§ Exercise aim
Repeat precisely the span of lines below that opens with the line containing "open Sys2Proof" and closes with the line containing "simp only [State.sdoHalf, h]", both included.

Records from a data collection:
---

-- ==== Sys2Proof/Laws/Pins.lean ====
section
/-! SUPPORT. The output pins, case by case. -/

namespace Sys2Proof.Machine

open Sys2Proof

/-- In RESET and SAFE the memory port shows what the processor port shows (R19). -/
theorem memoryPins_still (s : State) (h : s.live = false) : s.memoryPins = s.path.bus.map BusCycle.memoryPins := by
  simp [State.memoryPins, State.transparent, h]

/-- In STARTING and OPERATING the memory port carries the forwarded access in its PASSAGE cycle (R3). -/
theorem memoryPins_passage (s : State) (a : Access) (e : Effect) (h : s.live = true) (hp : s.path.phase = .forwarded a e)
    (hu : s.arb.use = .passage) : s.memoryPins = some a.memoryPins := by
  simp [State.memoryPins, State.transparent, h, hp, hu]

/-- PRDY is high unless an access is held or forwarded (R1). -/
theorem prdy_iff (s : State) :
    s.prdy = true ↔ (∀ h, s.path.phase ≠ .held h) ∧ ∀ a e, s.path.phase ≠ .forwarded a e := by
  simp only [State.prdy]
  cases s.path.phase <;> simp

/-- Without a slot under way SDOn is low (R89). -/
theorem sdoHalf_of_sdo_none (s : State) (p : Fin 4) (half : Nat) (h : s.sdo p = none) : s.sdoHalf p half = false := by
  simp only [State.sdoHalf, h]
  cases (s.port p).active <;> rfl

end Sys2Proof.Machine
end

---

§ Task answer
open Sys2Proof

/-- In RESET and SAFE the memory port shows what the processor port shows (R19). -/
theorem memoryPins_still (s : State) (h : s.live = false) : s.memoryPins = s.path.bus.map BusCycle.memoryPins := by
  simp [State.memoryPins, State.transparent, h]

/-- In STARTING and OPERATING the memory port carries the forwarded access in its PASSAGE cycle (R3). -/
theorem memoryPins_passage (s : State) (a : Access) (e : Effect) (h : s.live = true) (hp : s.path.phase = .forwarded a e)
    (hu : s.arb.use = .passage) : s.memoryPins = some a.memoryPins := by
  simp [State.memoryPins, State.transparent, h, hp, hu]

/-- PRDY is high unless an access is held or forwarded (R1). -/
theorem prdy_iff (s : State) :
    s.prdy = true ↔ (∀ h, s.path.phase ≠ .held h) ∧ ∀ a e, s.path.phase ≠ .forwarded a e := by
  simp only [State.prdy]
  cases s.path.phase <;> simp

/-- Without a slot under way SDOn is low (R89). -/
theorem sdoHalf_of_sdo_none (s : State) (p : Fin 4) (half : Nat) (h : s.sdo p = none) : s.sdoHalf p half = false := by
  simp only [State.sdoHalf, h]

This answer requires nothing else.